The following wikipedia pages was used as a reference 
[Q learning](https://en.wikipedia.org/wiki/Q-learning).

$$
Q^{n e w}\left(s_{t}, a_{t}\right) \leftarrow \underbrace{Q\left(s_{t}, a_{t}\right)}_{\text {old value }}+\underbrace{\alpha}_{\text {learning rate }} \cdot \overbrace{(\underbrace{r_{t}}_{\text {reward }}+\underbrace{\gamma}_{\text {discount factor }} \cdot \underbrace{\max _{a} Q\left(s_{t+1}, a\right)}_{\text {estimate of optimal future value }}-\underbrace{Q\left(s_{t}, a_{t}\right)}_{\text {old value }})}^{\text {temporal difference }}
$$

In [3]:
alpha = 0.05 # learning rate 
gamma = 0.99 # discount factor
# epsilon is the exploration rate
min_epsilon = 0.01
max_epsilon = 1
espilon_decay = 0.001

In [4]:
env = CoinGameSimulation()
shape_of_state = tuple(d.n for d in env.observation_space[:-1])
Q_table = np.zeros((*shape_of_state, env.action_space.n))
scores = []
rewards = []
num_trained_episodes = 0
av_rewards = []

def epslion_greedy(state):
    if np.random.random() < epsilon:
        return env.action_space.sample()
    else:
        return np.argmax(Q_table[state])

In [None]:
num_episodes = 0
rewards = []

for itr in tqdm(range(num_episodes)):
    env.reset()
    (n_heads, n_tails, n_flips_left) = env.observe()
    state = (n_heads, n_tails)

    done = False
    while not done:
        move = epslion_greedy(state)
        (n_heads, n_tails, n_flips_left), reward, done, _  = env.step(move)
        next_state = (n_heads, n_tails)
        rewards.append(reward)
        
        Q_table[state][move] = Q_table[state][move] + alpha * (reward + gamma * np.max(Q_table[next_state]) - Q_table[state][move])
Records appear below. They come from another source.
-- ==== Sys2Proof/Machine/Packets.lean ====
section
/-! DEFINITION. The queue processor's operations: slots, checks and rejections of packets, completion, placement of launches,
the conditions of a FENCE and the write of a SIGNAL (spec 15 R326 to R335; 22 R403, R404; 26 R461). -/

namespace Sys2Proof.Machine

/-! ### Slots and registers (R326) -/

/-- The words of a list of bytes. -/
def wordsOf : Nat → List Byte → List W64
  | 0, _ => []
  | n + 1, b => BitVec.ofNat 64 (leNat (b.take 8)) :: wordsOf n (b.drop 8)

/-- DRAM bytes as an engine reads them; beyond the package's DRAM they read zero. -/
def State.dramBytes (s : State) (a n : Nat) : List Byte :=
  if a + n ≤ Config.dramBytes then s.mem.readN a n else List.replicate n 0

/-- The eight words of slot i after the head. -/
def State.slotWords (s : State) (r : QueueRec) (i : Nat) : List W64 :=
  let a := r.base.toNat + (r.head + i) % 2 ^ r.log * 64
  wordsOf 8 (if r.loc then s.dramBytes a 64 else hostRead s.host.mem a 64)

/-- Packet types. -/
def packetType (w : W64) : Nat := fld w 0 8

/-- Slots of a packet (R329). -/
def slotsOf (w : W64) : Nat := if packetType w = 2 ∧ 3 < fld w 8 4 then 1 + fld w 8 4 / 4 else 1

/-- Packets lie between HEAD and TAIL. -/
def QueueRec.nonempty (r : QueueRec) : Bool := r.head % 2 ^ r.log != r.tail % 2 ^ r.log

/-- STATE of a queue without a parsed packet: running while packets lie in its ring, else idle (R326; log 131). -/
def QueueRec.restState (r : QueueRec) : BitVec 2 := if r.en && r.nonempty then 1 else 0

/-- The words of the parsed head packet. -/
def QueueRec.words (r : QueueRec) : List W64 := r.packet.getD []

def wordAt (ws : List W64) (n : Nat) : W64 := ws.getD n 0

/-- The parsed head packet completes (R299): HEAD moves past it. -/
def State.completePacket (s : State) (q : Nat) : State :=
  s.modQueue q (fun r =>
    let r1 := { r with head := (r.head + r.slots) % 2 ^ r.log, packet := none, begun := false, req := none, acc := none }
    { r1 with state := r1.restState })

/-- The parsed head packet waits on a condition, or for its completion (R327). -/
def State.packetWaits (s : State) (q : Nat) : State := s.modQueue q (fun r => { r with state := 2 })

/-! ### Rejection (R328) -/

def codeFormat : Nat := 0x01
def codeRange : Nat := 0x02
def codeEntry : Nat := 0x03
def codeVtime : Nat := 0x04
def codeExch : Nat := 0x05
def codePlan : Nat := 0x06
def codePlace : Nat := 0x07
def codeView : Nat := 0x08
def codeXlate : Nat := 0x09
def codeCode : Nat := 0x0A
def codeCancelled : Nat := 0x0B

/-- A record of a queue that no thread caused (R352). -/
def queueRec (now peer kind code asid tag lid head : Nat) : ErrRec :=
  { kind := kind, code := code, first := false, tag := tag, ticks := now, thread := none, asid := asid, origin := peer,
    epc := 0, lid := lid, val := 0, tcause := 0, head := head }
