/-- The k-block at the head of the operand registers is summed, and the next one is computed, or the tail follows (R235 to
R239, R366, R367). A context that stops stops here, but after the last k-block (R253, R375). -/
def State.sumBlock (s : State) (row : Nat) (f : InFlight) (a : Arrival) (b : OpBlock) (rest : List OpBlock) : State :=
  let p := (mxPath a.fmtA a.fmtB).getD .int
  let direct := p = .tree || p = .block
  let va := b.a.map (lineVals a.fmtA)
  let vb := b.b.map (lineVals a.fmtB)
  let x := overEntries (fun r n acc w =>
    let k := accKey a.slot r n
    let o := r * 128 + n
    let y := entryBlock f a p b ((va.getD r []).zip (vb.getD n [])) r n
      (f.accIn { s.row row with acc := acc } a k).toNat (w.getD o Partial.zero)
    (if direct then acc.setD k (BitVec.ofNat 64 y.1) 0 else acc, w.setD o y.2.1 Partial.zero, y.2.2))
    (s.row row).acc f.open_
  let f1 := { f with kdone := f.kdone + 1, flags := f.flags ||| x.2.2, open_ := x.2.1, opnds := rest,
                     skipped := (f.skipped.zip f.skips).map (fun z => z.1 + z.2),
                     poison := f.poison || (a.fn = .mac && (s.row row).struck a.slot) }
  let s1 := (s.modRow row (fun r =>
    { (if a.fn = .mul && direct && f.kdone = 0 then r.mend a.slot else r) with acc := x.1 })).setRunning row f1
  if f1.blocks ≤ f1.kdone then s1.endRow row f1
  else if !s.rowLive f then s1.setRunning row { f1 with opnds := [], part := [], endAt := 0 }
  else if rest.isEmpty then s1.setRunning row { f1 with endAt := 0 }
  else s1.startBlock row f1 f1.shortest

/-- K_BLOCK_BOUNDARY: a k-block has been fetched or computed. The first fetched is computed at once. A computed one is summed when the next
is at hand; a context that stops goes no further, and before its first k-block it stops there (R375). -/
def execKBlockBoundary (row : Nat) (s : State) : Host.Outcome State Fault Refusal :=
  .next (match (s.row row).queue with
    | [] => s
    | f :: _ =>
      match f.arrs, f.opnds with
      | a :: _, o :: rest =>
        if !f.begun || f.blocks ≤ f.kdone || s.ticks < f.endAt then s
        else
          let s0 := s.countReads row f (f.arrs.map Arrival.aoff)
          let f0 := { f with bad := 0 }
          let s1 := if f.endAt = 0 then s0.startBlock row f0 f.shortest
            else if rest.isEmpty && f.kdone + 1 < f.blocks && s.rowLive f then s0
            else s0.sumBlock row f0 a o rest
          if f.readsLeft then s1 else s1.readsOver f.tids
      | _, _ => s)

/-! ### Completion (R233, R245, R248, R250, R252) -/

/-- The end of MXMAC and MXMUL on the integer and window paths (R236, R237). -/
def State.endMac (s : State) (row : Nat) (f : InFlight) (a : Arrival) : State × Flags :=
  let p := (mxPath a.fmtA a.fmtB).getD .int
  let rm := Rm.ofCode (fld f.cfg 0 3)
  let g := { f with kdone := 0 }
  let s0 := if a.fn = .mul && (p = .int || p = .window) then s.modRow row (fun r => r.mend a.slot) else s
  if p = .int then
    let x := overEntries (fun r n acc w =>
      let k := accKey a.slot r n
      let sum := BitVec.ofInt 64 (w.getD (r * 128 + n) Partial.zero).sum
      (acc.setD k (g.accIn { s.row row with acc := acc } a k + sum) 0, w, 0)) (s.row row).acc f.open_
    (s0.modRow row (fun r => { r with acc := x.1 }), 0)
  else if p = .window then
    let x := overEntries (fun r n acc w =>
      let k := accKey a.slot r n
      let y := windowEnd (slotFmt f.ty) rm a.fmtA a.fmtB (g.accIn { s.row row with acc := acc } a k).toNat
        (w.getD (r * 128 + n) Partial.zero)
      (acc.setD k (BitVec.ofNat 64 y.code) 0, w, y.fl)) (s.row row).acc f.open_
    (s0.modRow row (fun r => { r with acc := x.1 }), x.2.2)
  else (s0, 0)

/-- The tiles that the instruction's declarations name are consumed (R242, R370). -/
def State.consumeTiles (s : State) (row : Nat) (f : InFlight) : State :=
  if f.decls.any (fun d => d.mode = 1) then
    (s.modRow row (fun r => { r with tiles := r.tiles.filter (fun t =>
      !(let d := f.decls.getD t.col ScaleDecl.none
        d.mode = 1 && t.seq.toNat = (if t.half then fld d.xb 32 32 else fld d.xb 0 32))) })).retryTiles row
  else s

/-- The entries that the four slices take in a tick: rows ascending, columns ascending in a row (R376). -/
def InFlight.entries (f : InFlight) (upto : Nat) : List (Nat × Nat × Arrival) :=
  (List.range (upto - f.done)).flatMap (fun i => ((List.range 4).zip f.arrs).map (fun p => (f.done + i, p)))

/-- What follows when an instruction has gone up to an entry: with its last one it completes in this tick. -/
def State.advanceRow (s : State) (row : Nat) (f : InFlight) (upto : Nat) : State :=
  let s1 := s.setRunning row { f with done := upto }
  if upto < 1024 then s1 else s1.sched_ s.ticks rankEngine (.matrixComplete row)

/-- ACLD reads entries of its slot, one cell each (R245). -/
def State.loadCells (s : State) (row : Nat) (f : InFlight) (n : Nat) : State :=
  let upto := Nat.min 1024 (f.done + n)
  let x := (f.entries upto).foldl (fun (x : Tab W64 × Nat) e =>
    let r := s.mxRead row f e.2.1 (fld e.2.2.xb 0 18 + 8 * e.1) 8
    (x.1.setD (accKey e.2.2.slot (e.1 / 32) (32 * e.2.1 + e.1 % 32)) (if f.ty = 1 then r.1 &&& 0xFFFFFFFF else r.1) 0, x.2 + r.2.length))
    ((s.row row).acc, 0)
  (s.modRow row (fun r => { r with acc := x.1 })).advanceRow row
    { f with bad := f.bad + x.2, poison := f.poison || x.2 ≠ 0 } upto

/-- Writes bytes of a column's core, behind the earlier stores of the thread that issued there (R287, R378); the cell that they end is set
full when FILL = 1 (R252). -/
def State.mxWrite (s : State) (row : Nat) (f : InFlight) (col off : Nat) (bytes : List Byte) (fill : Bool) : State :=
  let core := 4 * row + col
  let part : StorePart := { addr := 0, locs := (List.range bytes.length).map (fun i => .store core (off + i)), op := .store 8 0,
                            done := false, acked := false, sent := none, out := true }
  let s1 : State := match f.tids[col]? with
    | some t => if (s.thread? t).any (fun (th : Thread) => th.sbuf.any (fun e => e.id < f.id)) then s.performEarlier t f.id part else s
    | none => s
  let ps := s1.mxLocs core off bytes.length
  let s2 := s1.setMem ((ps.zip bytes).foldl (fun (m : Memory) (e : PLoc × Byte) => m.writeP e.1 e.2) s1.mem)
  if fill && (off + bytes.length) % 8 = 0 then ((ps.flatMap PLoc.cells).eraseDups).foldl (fun st k => st.setFull k true) s2 else s2

/-- ACST writes entries of its slot, one cell each (R245, R252). -/
def State.storeCells (s : State) (row : Nat) (f : InFlight) (n : Nat) : State :=
  let upto := Nat.min 1024 (f.done + n)
  ((f.entries upto).foldl (fun st e =>
    st.mxWrite row f e.2.1 (fld e.2.2.xb 0 18 + 8 * e.1)
      (leBytes 8 ((s.row row).acc.getD (accKey e.2.2.slot (e.1 / 32) (32 * e.2.1 + e.1 % 32)) 0).toNat) (bit e.2.2.xa 5)) s).advanceRow
    row f upto

/-- A slot entry as FP32 (R248). -/
def drainIn (ty : BitVec 2) (rm : Rm) (e : W64) : FRes :=
  if ty = 1 then ⟨e.toNat % 2 ^ 32, 0⟩
  else if ty = 2 then FFmt.double.convert .single (mxEnv rm) e.toNat
  else FFmt.single.roundInt (mxEnv rm) e.toInt 0 false

/-- A residual as FP32, widened exactly (R248). -/
def residualIn (f v : Nat) : FRes :=
  if f = 1 then FFmt.half.convert .single (mxEnv .rne) v
  else if f = 2 then FFmt.bf16.convert .single (mxEnv .rne) v
  else ⟨v, 0⟩

/-- One element of MXDRAIN: the output code and the flags (R248). -/
def drainElem (a : Arrival) (ty : BitVec 2) (e : W64) (residual r n : Nat) : FRes :=
  let f := FFmt.single
  let rm := Rm.ofCode (fld a.xa 9 3)
  let v0 := drainIn ty rm e
  let v1 := f.mul (mxEnv rm) v0.code (fld (a.word 1) 0 32)
  let fl1 := v0.fl ||| v1.fl
  let v2 : FRes := if a.resf = 0 then ⟨v1.code, fl1⟩
    else
      let q := residualIn a.resf residual
      let y := f.add (mxEnv rm) v1.code q.code
      ⟨y.code, fl1 ||| q.fl ||| y.fl⟩
  let h := generator (a.word 2) (fld (a.word 3) 0 16) (fld (a.word 4) 0 32 + r) (fld (a.word 4) 32 32 + n)
  let v3 : FRes := if bit a.xa 8 then
      (if fld (a.word 3) 16 16 ≤ fld h 48 16 then
        (let y := f.mul (mxEnv rm) v2.code (fld (a.word 1) 32 32)
         ⟨y.code, v2.fl ||| y.fl⟩)
      else ⟨0, v2.fl⟩)
    else v2
  let o := toOutput a.fmtA rm v3.code
  ⟨o.code, v3.fl ||| o.fl⟩

/-- MXDRAIN drains entries: each slice at most 8 in a tick, as far as the granted cells carry their residuals and outputs (R248, R252, R254,
R372, R376). DESIGN CHOICE (log 115): the residual of an entry is read in the tick in which its output is written. -/
def State.drainCells (s : State) (row : Nat) (f : InFlight) (a0 : Arrival) (n : Nat) : State :=
  let sz := residualSize a0.resf
  let ct := containerOf a0.fmtA
  let per := ct + sz
  let granted := Nat.min (f.granted + n) (((f.done + 8) * per + 7) / 8)
  let upto := Nat.min 1024 (Nat.min (f.done + 8) (granted * 8 / per))
  let x := (f.entries upto).foldl (fun (x : State × Flags × Nat × Bool) e =>
    let a := e.2.2
    let r := e.1 / 32
    let j := e.1 % 32
    let q := if sz = 0 then (0, []) else s.mxRead row f e.2.1 (a.res + r * a.rstride + j * sz) sz
    let y := drainElem a f.ty ((s.row row).acc.getD (accKey a.slot r (32 * e.2.1 + j)) 0) q.1.toNat r (32 * e.2.1 + j)
    (x.1.mxWrite row f e.2.1 (a.out + r * a.ostride + j * ct) (leBytes ct y.code) (bit a.xa 12), x.2.1 ||| y.fl,
      x.2.2.1 + (if j * sz % 8 = 0 then q.2.length else 0), x.2.2.2 || !q.2.isEmpty)) (s, 0, 0, false)
  x.1.advanceRow row { f with granted := granted, flags := f.flags ||| x.2.1, bad := f.bad + x.2.2.1,
                              poison := f.poison || x.2.2.2 } upto
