/-- A header arrives, or is taken from those that wait at its unit; the header of an expired message is gone (R264, R387); one that is not
for this package is dropped and counted (R452). -/
def State.headerArrives (s : State) (h : Header) (waited : Bool) : State :=
  if h.target ≠ s.ni.peer then s.count h.asid 14 1
  else if h.srcPeer = s.ni.peer && h.via.isNone then
    match s.send? h.sendId with
    | none => if s.endedFor h then s.rxeArrive h waited else s
    | some m =>
      if m.accepted || m.fate != SendFate.underWay then s
      else match m.direct with
        | some d => s.directArrive m d
        | none => s.rxeArrive h waited
  else s.rxeArrive h waited

/-- A header of the same sender and a lower number that arrives in this tick too (R381). -/
def State.firstOfSender (s : State) (h : Header) : Option Header :=
  s.sched.agenda.findSome? (fun e => match e with
    | .headerArrival g => if g.srcPeer = h.srcPeer && g.tid = h.tid && g.seq < h.seq then some g else none
    | _ => none)

/-- HEADER_ARRIVAL (R264, R381): those of one sender in one tick in ascending number. -/
def execHeaderArrival (h : Header) (s : State) : Host.Outcome State Fault Refusal :=
  .next (match s.firstOfSender h with
    | some g => { s with sched := { s.sched with
        agenda := [.headerArrival g, .headerArrival h] ++ s.sched.agenda.filter (· != .headerArrival g) } }
    | none => s.headerArrives h false)

/-- A match unit takes an event that waited. -/
def State.unitTake (s : State) (w : UnitWork) : State :=
  match w with
  | .header h => s.headerArrives h true
  | .step h => s.unitStep h
  | .ask id => match s.asker? id with
    | some (th, .recv r) => s.unitRecv (s.ctxOf th) th id r
    | some (th, .probe d r) => s.unitProbe (s.ctxOf th) th id d r
    | _ => s

/-- The match units at the start of a tick: each that is free takes what waits, in order (R381). -/
def State.unitTicks : Nat → State → State
  | 0, s => s
  | n + 1, s => match s.rxe.waiting.find? (fun w => s.rxe.busy.getD w.1 0 ≤ s.ticks) with
    | some w => State.unitTicks n (({ s with rxe := { s.rxe with waiting := s.rxe.waiting.erase w } }).unitTake w.2)
    | none => s

/-- The header of a rank that has migrated away, kept here under a number until the rank's package accepts it (R387). -/
def State.forwarded? (s : State) (id : Nat) : Option Header := s.rxe.unexp.find? (fun h => h.via == some (s.ni.peer, id))

/-- HEADER_RESEND: the source is read and the header leaves, or a refused header leaves again (R263, R264, R387). -/
def execHeaderResend (id : Nat) (s : State) : Host.Outcome State Fault Refusal :=
  .next ((match s.forwarded? id with
    | some h => match s.rank? h.drank with
      | some e => s.tell e.peer (.header { h with target := e.peer })
      | none => s
    | none => match s.send? id with
      | none => s
      | some m => if m.accepted || m.fate != SendFate.underWay then s else s.stageSend m).pollAll)

/-- SEND_BOUND_EXPIRY (R264, R274, R281). -/
def execSendBoundExpiry (id : Nat) (s : State) : Host.Outcome State Fault Refusal :=
  .next (match s.send? id with
    | none => s
    | some m => ((s.sendExpired m).tryRetire m.kernel).pollAll)

/-- ABANDON_NOTICE: the number counts as queued, and the header leaves the reorder stage; another package is told what became of
its message: accepted in time, or abandoned (R264, R383). The notice of a rank that has migrated goes on to its package. -/
def execAbandonNotice (asid srank drank : Nat) (n : SentNumber) (s : State) : Host.Outcome State Fault Refusal :=
  let key := pairKey asid srank drank
  let answer := fun (s : State) (m : MsgOut) => if n.peer = s.ni.peer then s else s.tell n.peer m
  .next (match (s.rank? drank).filter (fun e => e.peer ≠ s.ni.peer) with
    | some e => s.tell e.peer (.abandon asid srank drank n)
    | none => if s.numberTaken key n.seq then answer s (.accepted n.sendId)
    else answer (({ s with rxe := { s.rxe with
      staged := s.rxe.staged.filter (fun h => !(headerPair h == key && h.seq == n.seq)),
      refusals := s.rxe.refusals.filter (fun r => !(r.pair == key && r.seq == n.seq)) } }).takeNumber key n.seq) (.abandoned n.sendId))

/-- ACCEPTANCE_REPLY: the parked SEND or MCAST wakes with its last acceptance (R263, R274); a RECV or PROBE reaches its match
unit, or the unit's answer its thread (R266, R270); a forwarded header frees its place (R387). -/
def execAcceptanceReply (id : Nat) (s : State) : Host.Outcome State Fault Refusal :=
  .next (match s.asker? id with
    | some x => (s.askArrives x.1 id x.2).pollAll
    | none => match s.forwarded? id with
      | some h => { s with rxe := { s.rxe with unexp := s.rxe.unexp.filter (· != h) } }
      | none => match s.send? id with
        | none => s
        | some m => ((s.acceptKnown id).tryRetire m.kernel).pollAll)

/-- The views of a message that is sent from here. -/
def State.pullViews (s : State) (id : Nat) : Tab (W64 × W64) := match s.send? id with | some m => m.views | none => []

/-- The request of a pull of n bytes of a message (R385, R389). -/
def pullOf (views : Tab (W64 × W64)) (h : Header) (n : Nat) (dest : W64) (core : Nat) (fill : Bool) (pull : Option Nat) (far : Option FarPull) : CopyReq :=
  { id := 0, far := far, tileDue := 0, kernel := 0, tid := h.tid, asid := h.asid, channel := 0, src := h.saddr, dst := dest,
    dcore := core, len := n, map := 0, m0 := 0, fill := fill, conv := false, half := false, planes := 0, kb := 0, scale := 0, seq := 0,
    slen := 0, after := [], queued := false, active := false, tilePlaced := false, got := [], pois := [], chunks := [], own := false, pull := pull,
    views := views, span := 0, limit := 0, rowIds := [], born := 0 }

/-- A pull travels to the streamer of the channel that holds its source's first byte (R385). -/
def State.offerPull (s : State) (r : CopyReq) (home : Nat) (kernel : Option Nat) : State :=
  let f := s.fresh
  let r1 := { r with id := f.1, born := s.ticks, channel := s.sourceChannel (viewsOnly r.views) r.tid.core r.src }
  ({ f.2 with copies := f.2.copies ++ [r1] }).enginePacket home (streamerHome r1.channel) kernel 64 0 rankEngine (.copyRequestArrival f.1)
        state = next_state

    epsilon = min_epsilon + (max_epsilon - min_epsilon)*np.exp(-espilon_decay*itr)

    scores.append(env.score)
    av_rewards.append(np.sum(rewards))
    rewards = []      
    num_trained_episodes += 1
    env.reset()
clear_output(wait=True)
plt.plot(np.array(scores).reshape(1000,-1).mean(axis=0))
plt.show()

In [None]:
epsilon

In [None]:
np.argmax(Q_table[1,0])